[Collected data entries]
● ● ● ●
/-- What Obligations.ErrorsAreRecordedAndAcknowledged assumes can hold. -/
theorem witness_ErrorsAreRecordedAndAcknowledged :
    (∃ (s : State) (e : ErrIn), s.phase ≠ .off ∧ hasQueue e.domain = true ∧ s.classOf e ≤ 1 ∧ (s.errq e.domain).recs.length < 16 ∧
      ((s.errq e.domain).recs.all (fun r => !(r.code = e.code && r.cls = s.classOf e && r.source = e.source))) = true) ∧
    (∃ (s : State) (e : ErrIn), s.phase ≠ .off ∧ hasQueue e.domain = true ∧ s.classOf e = 0 ∧ (s.errq e.domain).recs.length = 16 ∧
      ((s.errq e.domain).recs.all (fun r => !(r.code = e.code && r.cls = s.classOf e && r.source = e.source))) = true ∧ 0 ≤ s.classOf e) ∧
    (∃ (s : State), s.phase ≠ .off) ∧
    (∃ (s : State), s.phase = .off) ∧
    (∃ (s : State), s.phase ≠ .off) ∧
    (∃ (s : State) (o : Origin) (d : DomainId) (r : ErrRec), s.cabOwned d = false ∨ o.cab = true ∧ (s.errq d).recs = [r] ∧ r.seq <
      65536) ∧
    (∃ (s : State) (o : Origin) (d : DomainId), s.cabOwned d = false ∨ o.cab = true) ∧
    (∃ (s : State) (o : Origin) (v : Nat), s.held = [] ∧ s.adl.buf.length ≤ 60 ∧ s.cabOwned 5 = false ∨ o.cab = true ∧ bit v 26 = false) ∧
    (∃ (s : State) (v : Nat), s.held = [] ∧ s.committed = false ∧ bit v 26 = true ∧ bits v 8 8 = 0xE0 ∧ hasQueue (bits v 0 8) = true ∧
      bits v 16 2 < 2) ∧
    (∃ (s : State) (r : ResetDue), s.err.due = [r] ∧ s.get F.PWR_STATUS_PHASE = 0 ∧ s.pdOnB r.unit.pd = true ∧ s.overLimit r.unit =
      false) ∧
    (∃ (s : State) (u : ResetUnit) (r : ResetDue), s.err.due.find? (fun (x : ResetDue) => x.unit = u) = some r ∧ s.get
      F.PWR_STATUS_PHASE ≠ 2 ∧ s.get F.PWR_STATUS_PHASE ≠ 3 ∧ s.pdOnB (u).pd = true ∧ s.overLimit u = false) ∧
    (∃ (s : State) (g : Nat) (r : ResetDue), s.err.due.find? (fun (x : ResetDue) => x.unit = .bg g) = some r ∧ s.get F.PWR_STATUS_PHASE
      ≠ 2 ∧ s.get F.PWR_STATUS_PHASE ≠ 3 ∧ s.pdOnB (ResetUnit.bg g).pd = true ∧ s.overLimit (.bg g) = true) ∧
    (∃ (s : State) (u : ResetUnit) (r : ResetDue), s.err.due.find? (fun (x : ResetDue) => x.unit = u) = some r ∧ s.get
      F.PWR_STATUS_PHASE ≠ 2 ∧ s.get F.PWR_STATUS_PHASE ≠ 3 ∧ s.pdOnB (u).pd = true ∧ s.overLimit u = true ∧ (u matches .bg _) = false) ∧
    (∃ (s : State) (g : Nat), s.err.running = [.bg g]) ∧
    (∃ (s : State) (u : ResetUnit), s.err.running.contains u = true) :=
  ⟨⟨up, { domain := 0x19, code := 0x10 }, by decide +kernel⟩,
   ⟨{ up with err := { up.err with queues := [(0x19, { recs := List.replicate 16 { code := 0x77 } })] } }, { domain := 0x19, code := 0x10, cls := some 0 }, by decide +kernel⟩,
   ⟨up, by decide +kernel⟩,
   ⟨State.reset, by decide +kernel⟩,
   ⟨up, by decide +kernel⟩,
   ⟨{ up with err := { up.err with queues := [(0x19, { recs := [{ seq := 5 }] })] } }, rtaO, 0x19, { seq := 5 }, by decide +kernel⟩,
   ⟨up, rtaO, 0x19, by decide +kernel⟩,
   ⟨up, rtaO, 0, by decide +kernel⟩,
   ⟨up, 0x400E019, by decide +kernel⟩,
   ⟨{ up with err := { up.err with due := [⟨.bg 1, 9, 0x40, false⟩] } }, ⟨.bg 1, 9, 0x40, false⟩, by decide +kernel⟩,
   ⟨{ up with err := { up.err with due := [⟨.bg 1, 9, 0x40, false⟩] } }, .bg 1, ⟨.bg 1, 9, 0x40, false⟩, by decide +kernel⟩,
   ⟨{ up with err := { up.err with limit := 1, due := [⟨.bg 1, 9, 0x40, false⟩] } }, 1, ⟨.bg 1, 9, 0x40, false⟩, by decide +kernel⟩,
   ⟨{ up with err := { up.err with limit := 1, due := [⟨.coreIsland, 2, 0x40, false⟩] } }, .coreIsland, ⟨.coreIsland, 2, 0x40, false⟩, by decide +kernel⟩,
   ⟨{ up with err := { up.err with running := [.bg 1] } }, 1, by decide +kernel⟩,
   ⟨{ up with err := { up.err with running := [.bg 1, .head 2], headsRan := [2] } }, .head 2, by decide +kernel⟩⟩

/-- What Obligations.TheAuditLogIsFlushedAndMarked assumes can hold. -/
theorem witness_TheAuditLogIsFlushedAndMarked :
    (∃ (s : State) (e : AuditEntry) (rest : List AuditEntry), s.adl.buf = e :: rest ∧ (s.adl.flushAt.map (fun x => decide (s.now < x +
      1000))).getD false = false ∧ s.adl.blockOpen = true ∧ s.nv.ring.length = 1 ∧ ((s.nv.ring.getLast?.map (fun b =>
      b.entries.length)).getD 0) < 60 ∧ (((s.nv.ring.getLast?.bind (fun b => b.entries.head?)).map (fun x => x.st)).getD e.st) + 2 ^ 46
      > e.st) ∧
    (∃ (s : State), s.adl.buf.isEmpty = false ∧ (s.adl.flushAt.map (fun x => decide (s.now < x + 1000))).getD false = false) ∧
    (∃ (s : State), s.adl.buf.isEmpty = false ∧ (s.adl.flushAt.map (fun x => decide (s.now < x + 1000))).getD false = false) ∧
    (∃ (s : State) (o : Origin) (start : Fin 65536) (seq : Fin 4294967296), s.Reaches o 0x23 ∧ s.adl.buf.length ≤ 60 ∧ o.cab = true ∧
      s.auditMark ≤ auditPos start seq) :=
  ⟨⟨{ up with adl := { up.adl with buf := [default], blockOpen := true }, nv := { up.nv with ring := [default] } }, default, [], by decide +kernel⟩,
   ⟨{ up with adl := { up.adl with buf := [default], blockOpen := true }, nv := { up.nv with ring := [default] } }, by decide +kernel⟩,
   ⟨{ up with adl := { up.adl with buf := [default], blockOpen := true }, nv := { up.nv with ring := [default] } }, by decide +kernel⟩,
   ⟨up, rtaO, 0, 5, by decide +kernel⟩⟩

/-- What Obligations.CrcUnitsAndCountersCount assumes can hold. -/
theorem witness_CrcUnitsAndCountersCount :
    (∃ (s : State) (o : Origin), s.Reaches o 0x24) ∧
    (∃ (s : State) (o : Origin) (u : Fin 4), s.Reaches o 0x24 ∧ s.get F.CRC_COUNT_LEN u = 0 ∧ s.get F.CRC_CTRL_POLY u < 4) ∧
    (∃ (s : State) (n : Fin 128) (inc : Nat), s.pmuLive n = true ∧ s.get F.PMU_CNT_COUNT n + inc < 2 ^ 48) ∧
    (∃ (s : State) (n : Fin 128) (inc : Nat), s.pmuLive n = true ∧ 2 ^ 48 ≤ s.get F.PMU_CNT_COUNT n + inc) ∧
    (∃ (s : State) (n : Fin 128), s.pmuLive n = false) ∧
    (∃ (s : State) (o : Origin) (t0 : Nat), s.Reaches o 0x25 ∧ t0 < 2 ^ 62) ∧
    (∃ (s : State), s.on F.PMU_TRIG_ARM = true ∧ s.get F.PMU_TRIG_ST ≤ s.st ∧ ((List.range 128).all (fun n => decide (s.get
      F.PMU_CNT_COUNT n < 2 ^ 48))) = true) ∧
    (∃ (s : State), s.on F.PMU_TRIG_ARM = true ∧ s.get F.PMU_TRIG_ST ≤ s.st) ∧
    (∃ (s : State) (m : Fin 24) (rd : Nat) (wr : Nat), s.on F.PMU_BW_CFG_EN m = true ∧ tget 0 s.pmu.bwAt m < s.bwWindowNo m ∧ rd < 2 ^
      48 ∧ wr < 2 ^ 48) ∧
    (∃ (s : State) (o : Origin) (m : Fin 24), s.blkOn 0x25 = true ∧ s.behindHeld (pmuAddr (0x4008 + 0x20 * m)) = false ∧ o.cab = true) :=
  ⟨⟨up, rtaO, by decide +kernel⟩,
   ⟨up, rtaO, 1, by decide +kernel⟩,
   ⟨puts up [(F.PMU_EVSEL_EN, 3, 1), (F.PMU_EVSEL_WORLD, 3, 1), (F.PMU_EVSEL_BLOCK, 3, 2), (F.PMU_EVSEL_EVENT, 3, 1), (F.PMU_EVFILT_DRW_FILT, 3, 0x40)], 3, 7, by decide +kernel⟩,
   ⟨puts up [(F.PMU_EVSEL_EN, 3, 1), (F.PMU_EVSEL_WORLD, 3, 1), (F.PMU_EVSEL_BLOCK, 3, 2), (F.PMU_EVSEL_EVENT, 3, 1), (F.PMU_EVFILT_DRW_FILT, 3, 0x40), (F.PMU_CNT_COUNT, 3, 2 ^ 48 - 1)], 3, 7, by decide +kernel⟩,
   ⟨up, 3, by decide +kernel⟩,
   ⟨up, rtaO, 1000, by decide +kernel⟩,
   ⟨up.put F.PMU_TRIG_ARM 0 1, by decide +kernel⟩,
   ⟨up.put F.PMU_TRIG_ARM 0 1, by decide +kernel⟩,
   ⟨puts up [(F.PMU_BW_CFG_EN, 3, 1), (F.PMU_BW_CFG_WINDOW, 3, 10), (F.TIM_ST_ST, 0, 20000)], 3, 100, 50, by decide +kernel⟩,
   ⟨up, rtaO, 3, by decide +kernel⟩⟩

/-- What Obligations.TestsRunAndReport assumes can hold. -/
theorem witness_TestsRunAndReport :
    (∃ (s : State) (o : Origin), s.Reaches o 0x26 ∧ o.cab = true ∧ fieldLE (s.bstDesc none) 0 1 = 1 ∧ s.testRefuse (s.bstDesc none)
      (testOf none (s.bstDesc none) s.now) = 0) ∧
    (∃ (s : State) (o : Origin), s.Reaches o 0x26 ∧ o.cab = true ∧ fieldLE (s.bstDesc none) 0 1 = 2 ∧ s.testRefuse (s.bstDesc none)
      (testOf none (s.bstDesc none) s.now) = 0) ∧
    (∃ (s : State) (o : Origin), s.Reaches o 0x26 ∧ o.cab = true ∧ fieldLE (s.bstDesc none) 0 1 = 3 ∧ s.testRefuse (s.bstDesc none)
      (testOf none (s.bstDesc none) s.now) = 0) ∧
    (∃ (s : State) (o : Origin), s.Reaches o 0x26 ∧ o.cab = true ∧ fieldLE (s.bstDesc none) 0 1 = 4 ∧ s.testRefuse (s.bstDesc none)
      (testOf none (s.bstDesc none) s.now) = 0) ∧
    (∃ (s : State) (o : Origin), s.Reaches o 0x26 ∧ o.cab = true ∧ fieldLE (s.bstDesc none) 0 1 = 1 ∧ s.testRefuse (s.bstDesc none)
      (testOf none (s.bstDesc none) s.now) = 6 ∧ fieldLE (s.bstDesc none) 8 8 = 0 ∧ fieldLE (s.bstDesc none) 16 8 = 0) ∧
    (∃ (s : State) (j : TestJob), s.tests = [j] ∧ j.op = 1 ∧ j.cls = 4 ∧ j.host = none ∧ j.statusAddr = 0 ∧ j.progAddr = 0 ∧ j.index < 8
      ∧ s.hapPhase j.index = 4 ∧ j.fails = 0) ∧
    (∃ (s : State) (j : TestJob), s.tests = [j] ∧ j.op = 2 ∧ j.cls = 4 ∧ j.host = none ∧ j.statusAddr = 0 ∧ j.progAddr = 0 ∧ j.index < 8
      ∧ s.hapPhase j.index = 4) ∧
    (∃ (s : State) (n : Fin 7) (j : TestJob), s.job n = some j ∧ s.unitOut j = true) ∧
    (∃ (s : State) (n : Fin 7) (j : TestJob), s.job n = some j ∧ s.unitOut j = false) ∧
    (∃ (s : State) (n : Fin 7), s.job n = none) :=
  ⟨⟨(up.put F.BST_DESC_WORD 0 1025), rtaO, by decide +kernel⟩,
   ⟨(up.put F.BST_DESC_WORD 0 1026), rtaO, by decide +kernel⟩,
   ⟨(up.put F.BST_DESC_WORD 0 259), rtaO, by decide +kernel⟩,
   ⟨(up.put F.BST_DESC_WORD 0 4), rtaO, by decide +kernel⟩,
   ⟨(up.put F.BST_DESC_WORD 0 2305), rtaO, by decide +kernel⟩,
   ⟨{ up.put F.HAP_CH_STATUS_PHASE 0 4 with tests := [{ cls := 4, total := 100 }] }, { cls := 4, total := 100 }, by decide +kernel⟩,
   ⟨{ up.put F.HAP_CH_STATUS_PHASE 0 4 with tests := [{ op := 2, cls := 4, total := 1 }] }, { op := 2, cls := 4, total := 1 }, by decide +kernel⟩,
   ⟨{ up.put F.HAP_CH_STATUS_PHASE 0 4 with tests := [{ cls := 4, total := 100 }] }, 4, { cls := 4, total := 100 }, by decide +kernel⟩,
   ⟨{ up with tests := [{ cls := 4, total := 100 }] }, 4, { cls := 4, total := 100 }, by decide +kernel⟩,
   ⟨up, 4, by decide +kernel⟩⟩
● ● ● ●
Wherever the string "length" appears in the data above, copy the line it sits in.

Answer below>
    (∃ (s : State) (e : ErrIn), s.phase ≠ .off ∧ hasQueue e.domain = true ∧ s.classOf e ≤ 1 ∧ (s.errq e.domain).recs.length < 16 ∧
    (∃ (s : State) (e : ErrIn), s.phase ≠ .off ∧ hasQueue e.domain = true ∧ s.classOf e = 0 ∧ (s.errq e.domain).recs.length = 16 ∧
    (∃ (s : State) (o : Origin) (v : Nat), s.held = [] ∧ s.adl.buf.length ≤ 60 ∧ s.cabOwned 5 = false ∨ o.cab = true ∧ bit v 26 = false) ∧
      1000))).getD false = false ∧ s.adl.blockOpen = true ∧ s.nv.ring.length = 1 ∧ ((s.nv.ring.getLast?.map (fun b =>
      b.entries.length)).getD 0) < 60 ∧ (((s.nv.ring.getLast?.bind (fun b => b.entries.head?)).map (fun x => x.st)).getD e.st) + 2 ^ 46
    (∃ (s : State) (o : Origin) (start : Fin 65536) (seq : Fin 4294967296), s.Reaches o 0x23 ∧ s.adl.buf.length ≤ 60 ∧ o.cab = true ∧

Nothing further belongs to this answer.